Friday, June 10, 2005
It made me recall the two times I was actually fired from a band.
The first time I was fired from a band was in the mid 70s. I was traveling in Canada with a trio that was backing a lounge singer. It was New Year's Eve, and we were playing the Banff Springs Hotel. The piano player and I decided to drive to Calgary (about 100 miles away) for the day, and drive back in time for the gig. Well, winter being what it is, the drive that took about two hours on the way to Calgary in the morning, turned into a five-hour slog through a blizzard in the afternoon (and evening). We showed up about an hour and a half late, to find the singer doing his best to entertain the audience with just drums for accompaniment. We were both fired the next morning.
The second time, it was such a bizarre scene that I sometimes wonder if I remember it accurately. I was touring in a band that was backing a singer who had been famous at one time. We had been booked into a lounge in Vegas, and I was kind of looking forward to it -- I was going to get a Vegas union card and everything. However, the lounge manager came to hear us rehearse, and she minced no words. I was too tall and too "funny looking" to play in her lounge.
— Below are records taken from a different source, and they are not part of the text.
/-- The Bay address of a token's key row or value row (R365). -/
def kvRow (s : State) (j : Job) (h : List Byte) (page pos : Nat) (value : Bool) : Nat :=
  let n := hdDim h * kvWidth (hdKv h)
  bayPa s j (leAt h 0x10 4 + page * kvPage h + (pos % 32 + if value then 32 else 0) * n)

/-! ### Numerics (R380, R381) -/

/-- e(x) of R380; VEXP2 of 0 is 1. -/
def expE (x : Num) : Nat :=
  let y := toF32 (x.mul (f32 0x3FB8AA3B))
  if (f32 y).isZero then 0x3F800000 else exp2Num 0x10 y (f32 y)

/-- atanh of n ÷ d × 2^300 for n < d, by its series. -/
def atanhFix (n d : Nat) : Nat :=
  let z := n * 2 ^ 300 / d
  let z2 := z * z / 2 ^ 300
  ((List.range 160).foldl (fun (a : Nat × Nat) k => (a.1 + a.2 / (2 * k + 1), a.2 * z2 / 2 ^ 300)) (0, z)).1

/-- The natural logarithm of a positive FP32 value, within 1 ulp; ln 1 is 0. -/
def lnF32 (x : Nat) : Nat :=
  match f32 x with
  | .fin false m e =>
    if m = 0 then Config.openLane 0x103 x 0 % 2 ^ 32
    else
      let b := Nat.log2 m
      if m = 2 ^ b ∧ e + b = 0 then 0
      else
        let frac := 2 * atanhFix (m - 2 ^ b) (m + 2 ^ b)
        let v : Int := (e + b) * ((ln2Fix / 2 ^ 20 : Nat) : Int) + (frac : Int)
        ulpResult 0x103 x (decide (v < 0)) v.natAbs (-300) false
  | _ => Config.openLane 0x103 x 0 % 2 ^ 32

/-- The positions a row sees (R372). -/
def keysOf (mask window L p : Nat) : List Nat :=
  (List.range L).filter fun k => match mask with
    | 0 => true
    | 1 => decide (k ≤ p)
    | _ => decide (p < k + window ∧ k ≤ p)

/-- The running maximum, sum and output lanes of a row. -/
structure OnePass where
  m : Option Nat
  l : Nat
  o : List Nat
deriving DecidableEq, Repr

/-- One key block (R380 step 3): scores, and value rows. -/
def blockStep (d : Nat) (a : OnePass) (ks : List (Nat × List Num)) : OnePass :=
  match ks with
  | [] => a
  | (s0, _) :: _ =>
    let mx (x y : Nat) : Nat := match (f32 x).cmp (f32 y) with
      | some c => if c < 0 then y else x
      | none => x
    let m' := (ks.map Prod.fst).foldl mx (match a.m with | some m => m | none => s0)
    let sub (x : Nat) : Num := f32 (toF32 ((f32 x).add (f32 m').neg))
    let al := match a.m with | some m => f32 (expE (sub m)) | none => .fin false 0 0
    let ps := ks.map fun k => (f32 (expE (sub k.1)), k.2)
    ⟨some m', toF32 (Num.sum ((al.mul (f32 a.l)) :: ps.map Prod.fst)),
     (List.range d).map fun i =>
       toF32 (Num.sum ((al.mul (f32 (a.o.getD i 0))) :: ps.map fun p => p.1.mul (p.2.getD i .nan)))⟩

/-- Quotient of two FP32 values, correctly rounded. -/
def quotF32 (a b : Nat) : Nat :=
  match f32 a, f32 b with
  | .fin na ma ea, .fin nb mb eb => if mb = 0 then nanBits fp32 else divF32 (na != nb) ma ea mb eb
  | .inf n, .fin nb _ _ => signBits fp32 (n != nb) + infBits fp32
  | .fin na _ _, .inf n => signBits fp32 (na != n)
  | _, _ => nanBits fp32

/-- Conversion to out_elem (R355). -/
def toOut (e : Nat) (x : Num) : List Byte :=
  match e with
  | 0 => leBytes 4 (cvtLane 0xB false x).1
  | 1 => leBytes 2 (cvtLane 3 false x).1
  | _ => leBytes 2 (cvtLane 4 false x).1

/-- The FP32 output of a special non-finite lane keeps IEEE 754's value in FP32. -/
def toOutF (e x : Nat) : List Byte := if e = 0 then leBytes 4 x else toOut e (f32 x)

/-- The canonical NaN of out_elem. -/
def outNan (e : Nat) : List Byte :=
  match e with
  | 0 => leBytes 4 (nanBits fp32)
  | 1 => leBytes 2 (nanBits fp16)
  | _ => leBytes 2 (nanBits bf16)

/-- A row's output, log-sum-exp and flags, from its keys in rising order: position, score, value row. -/
def rowResult (h : List Byte) (ks : List (Nat × Nat × List Num)) : List Byte × Nat × Nat :=
  let d := hdDim h
  let e := hdOut h
  match ks with
  | [] => (List.replicate (d * outWidth e) 0, 0xFF800000, 1)
  | _ =>
    if ks.any fun k => !finiteF32 k.2.1 then ((List.range d).flatMap fun _ => outNan e, nanBits fp32, 2)
    else match ks with
      | [k] => ((List.range d).flatMap fun i => toOut e (k.2.2.getD i .nan), k.2.1, 0)
      | _ =>
        let nb := ((ks.map fun k => k.1 / 64).foldl max 0) + 1
        let r := (List.range nb).foldl (fun a b =>
          blockStep d a ((ks.filter fun k => decide (k.1 / 64 = b)).map fun k => (k.2.1, k.2.2))) ⟨none, 0, List.replicate d 0⟩
        ((List.range d).flatMap fun i => toOutF e (quotF32 (r.o.getD i 0) r.l),
         toF32 ((f32 (r.m.getD 0)).add (f32 (lnF32 r.l))), 0)

/-! ### ATTEND -/

/-- A batch entry keeps its rules (R371). -/
def entryOk (h b : List Byte) : Bool :=
  decide (leAt b 0 2 < hdNSeq h) && decide (1 ≤ leAt b 2 2 ∧ leAt b 2 2 ≤ 4096) && decide (leNat (slice b 0xA 6) = 0) &&
  decide (leAt b 0x10 4 % 64 = 0 ∧ leAt b 0x14 4 % 64 = 0 ∧ leAt b 0x18 4 % 8 = 0 ∧ leAt b 0x1C 4 = 0)

/-- The bucket of a key span (R378). -/
def bucketOf (n : Nat) : Nat :=
  if n ≤ 512 then 0 else ((List.range 8).find? fun b => decide (n ≤ 2 ^ (9 + b))).getD 7

/-- The step's mask, window, and an entry's last row position. -/
def stepKeys (st : List Byte) (L p : Nat) : List Nat := keysOf (leAt st 1 1) (leAt st 2 2) L p

/-- Key and value rows of the positions an entry's rows see; the page-table entry of a page is read once. -/
def loadKeys (j : Job) (h e : List Byte) (c entry : Nat) : Option (Nat × Nat) → List Nat → State →
    ARes (List (Nat × List Num × List Num))
  | _, [], u => (u, .ok [])
  | known, k :: ks, u =>
    let n := hdDim h * kvWidth (hdKv h)
    let page : ARes Nat := match known.filter fun x => decide (x.1 = k / 32) with
      | some x => (u, .ok x.2)
      | none => pageOf j h e k (min 32 (c - 32 * (k / 32))) entry u
    page.andThen fun pg u1 =>
    (attnRead j (kvRow u1 j h pg k false) n u1).andThen fun kb u2 =>
    (attnRead j (kvRow u2 j h pg k true) n u2).andThen fun vb u3 =>
    (loadKeys j h e c entry (some (k / 32, pg)) ks u3).andThen fun t u4 =>
      (u4, .ok ((k, (List.range (hdDim h)).map (kvNum (hdKv h) kb), (List.range (hdDim h)).map (kvNum (hdKv h) vb)) :: t))

/-- A score (R380 step 2). -/
def scoreOf (h : List Byte) (q k : List Num) : Nat :=
  toF32 ((f32 (leAt h 0x18 4)).mul (Num.sum (List.zipWith Num.mul q k)))

/-- Pipeline steps of an entry (R379). -/
def entrySteps (st : List Byte) (nq pos L : Nat) : Nat :=
  ((List.range ((nq + 15) / 16)).map fun g =>
    let rows := (List.range 16).filterMap fun i => if 16 * g + i < nq then some (pos + 16 * g + i) else none
    (((rows.flatMap (stepKeys st L)).map fun k => k / 64).eraseDups).length).foldl (· + ·) 0

/-- The rows of an entry: output, log-sum-exp and flags of each. -/
def entryRows (h st qb : List Byte) (nq pos L : Nat) (kv : List (Nat × List Num × List Num)) : List (List Byte × Nat × Nat) :=
  let qn := hdDim h * kvWidth (hdQ h)
  (List.range nq).map fun i =>
    let qr := (List.range (hdDim h)).map fun x => kvNum (hdQ h) (slice qb (i * rowPitch qn) qn) x
    let ks := stepKeys st L (pos + i)
    rowResult h ((kv.filter fun k => decide (k.1 ∈ ks)).map fun k => (k.1, scoreOf h qr k.2.1, k.2.2))

/-- The rows of an entry are written and counted. -/
def entryLands (s : State) (j : Job) (h st b : List Byte) (ot L : Nat) (rows : List (List Byte × Nat × Nat)) : State :=
  let on := hdDim h * outWidth (hdOut h)
  let s1 := (rows.zipIdx).foldl (fun u r =>
    attnStore (attnStore u j ot (leAt b 0x14 4 + r.2 * rowPitch on) r.1.1) j ot (leAt b 0x18 4 + 8 * r.2)
      (leBytes 4 r.1.2.1 ++ leBytes 4 r.1.2.2)) s
  let pp := entryPipe s1 j
  let n (f : Nat) : Nat := (rows.filter fun r => decide (r.2.2 = f)).length
  ((pp.2.addSat (ATT_EMPTY.n pp.1) (n 1)).addSat (ATT_NONFIN.n pp.1) (n 2)).addWrap (ATT_STEPS.n pp.1)
    (entrySteps st (leAt b 2 2) (leAt b 4 4) L)

/-- One batch entry (R371 to R381). -/
def attendEntry (s : State) (j : Job) (h st : List Byte) (entry : Nat) (b : List Byte) : ARes Unit :=
  let nq := leAt b 2 2
  let pos := leAt b 4 4
  let qn := hdDim h * kvWidth (hdQ h)
  let on := hdDim h * outWidth (hdOut h)
  let seq := leAt b 0 2
  if !entryOk h b then (s, .error (.fault 1 entry))
  else match tileSpan j (leAt b 8 1) (leAt b 0x10 4) (nq * rowPitch qn) entry,
      tileSpan j (leAt b 9 1) (leAt b 0x14 4) (nq * rowPitch on) entry,
      tileSpan j (leAt b 9 1) (leAt b 0x18 4) (nq * 8) entry with
    | .ok qt, .ok ot, .ok _ =>
      let L := visLen s j h seq
      (attnRead j (seqEntry s j h seq) 16 s).andThen fun e s1 =>
      if decide (L.1 ≠ 0) && !seqOk e then (s1, .error (.fault 2 entry))
      else (attnRead j (tileBase qt + leAt b 0x10 4) (nq * rowPitch qn) s1).andThen fun qb s2 =>
        let seen := ((List.range nq).flatMap fun i => stepKeys st L.1 (pos + i)).mergeSort.eraseDups
        (loadKeys j h e L.2 entry none seen s2).andThen fun kv s3 =>
          (entryLands s3 j h st b ot L.1 (entryRows h st qb nq pos L.1 kv), .ok ())
    | .error x, _, _ => (s, .error x)
    | _, .error x, _ => (s, .error x)
    | _, _, .error x => (s, .error x)

/-- The entries of a batch in the order of their buckets (R378), each with its index. -/
def bucketOrder (s : State) (j : Job) (h st : List Byte) (bs : List (List Byte)) : List (Nat × Nat × List Byte) :=
  let es := bs.zipIdx.map fun e =>
    let b := e.1
    (bucketOf (stepKeys st (visLen s j h (leAt b 0 2)).1 (leAt b 4 4 + leAt b 2 2 - 1)).length, e.2, b)
  (List.range 8).reverse.flatMap fun k => es.filter fun e => decide (e.1 = k)

/-- Entries in order. -/
def attendAll (j : Job) (h st : List Byte) : List (Nat × Nat × List Byte) → State → ARes Unit
  | [], s => (s, .ok ())
  | e :: es, s => (attendEntry s j h st e.2.1 e.2.2).andThen fun _ s1 => attendAll j h st es s1

/-- The batch is sorted at the start of its step, and each entry counted in its bucket (R378). -/
def attendBatch (j : Job) (h st bs : List Byte) (s : State) : ARes Unit :=
  let es := bucketOrder s j h st (records 32 bs (leAt st 4 2))
  attendAll j h st es (es.foldl (fun u e => u.addWrap (ATT_BUCKET.n e.1) 1) s)

/-- A step ends: the next is due, or the step stopped on an error. -/
def stepDone (s : State) (j : Job) : Except AErr Unit → State
  | .error (.fault k e) => match s.job j.q j.idx with | some x => attnFault s x k e | none => s
  | .error (.poison pa) => match s.job j.q j.idx with | some x => jobPoison s x pa | none => s
  | .ok _ => match s.job j.q j.idx with
    | some x => let f := s.fresh
      progress ((f.2.setJob { x with pos := x.pos + 1 }).addSat (ATT_WAIT.n (firstPipe j)) f.1) j.q j.idx
    | none => s

/-- The step of an ATTEND (R370 to R381). -/
def attendStep (q idx : Nat) (s : State) : State :=
  match attnAt s q idx 1 with
  | none => s
  | some (j, h, st, ok) =>
    let n := leAt st 4 2
    if !ok || decide (2 < leAt st 1 1) || (decide (leAt st 1 1 = 2) && decide (leAt st 2 2 = 0)) ||
        decide (n = 0 ∨ 4096 < n) || decide (leAt st 6 2 ≠ 0 ∨ leNat (slice st 9 3) ≠ 0 ∨ leNat (slice st 0x10 16) ≠ 0) ||
        decide (leAt st 0xC 4 % 32 ≠ 0) then attnFault s j 1 0
    else
      let r : ARes Unit := match tileSpan j (leAt st 8 1) (leAt st 0xC 4) (32 * n) 0 with
        | .error x => (s, .error x)
        | .ok t => (attnRead j (tileBase t + leAt st 0xC 4) (32 * n) s).andThen (attendBatch j h st)
      stepDone r.1 j r.2

/-- ATTEND (R370 to R381). -/
def execAttend (q idx : Nat) (s : State) : Res := .next (attnPaced q idx 1 s (attendStep q idx))

/-! ### APPEND and SCATTER (R373, R374, R377) -/

/-- The other job that owns a sequence, with its claim. -/
def ownerOf (s : State) (q idx entry : Nat) : Option (Job × Claim) :=
  s.jobs.findSome? fun j => if sameJob q idx j then none else (j.owns.find? fun o => decide (o.entry = entry)).map fun o => (j, o)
So, fired twice -- once my fault, once due to genetics.
Thursday, June 09, 2005
Here's a snapshot of me and the aforementioned young guitarist (Eron) from June 4th:
Part of the fun for me is the variety, and the challenge of playing tunes that I have not played in years (or in some cases have NEVER played). Also, as a bass player, trying to establish a pocket with the variety of drummers that play at the jam really keeps me on my toes. They are all good players, but they are also very different from one another in their approach.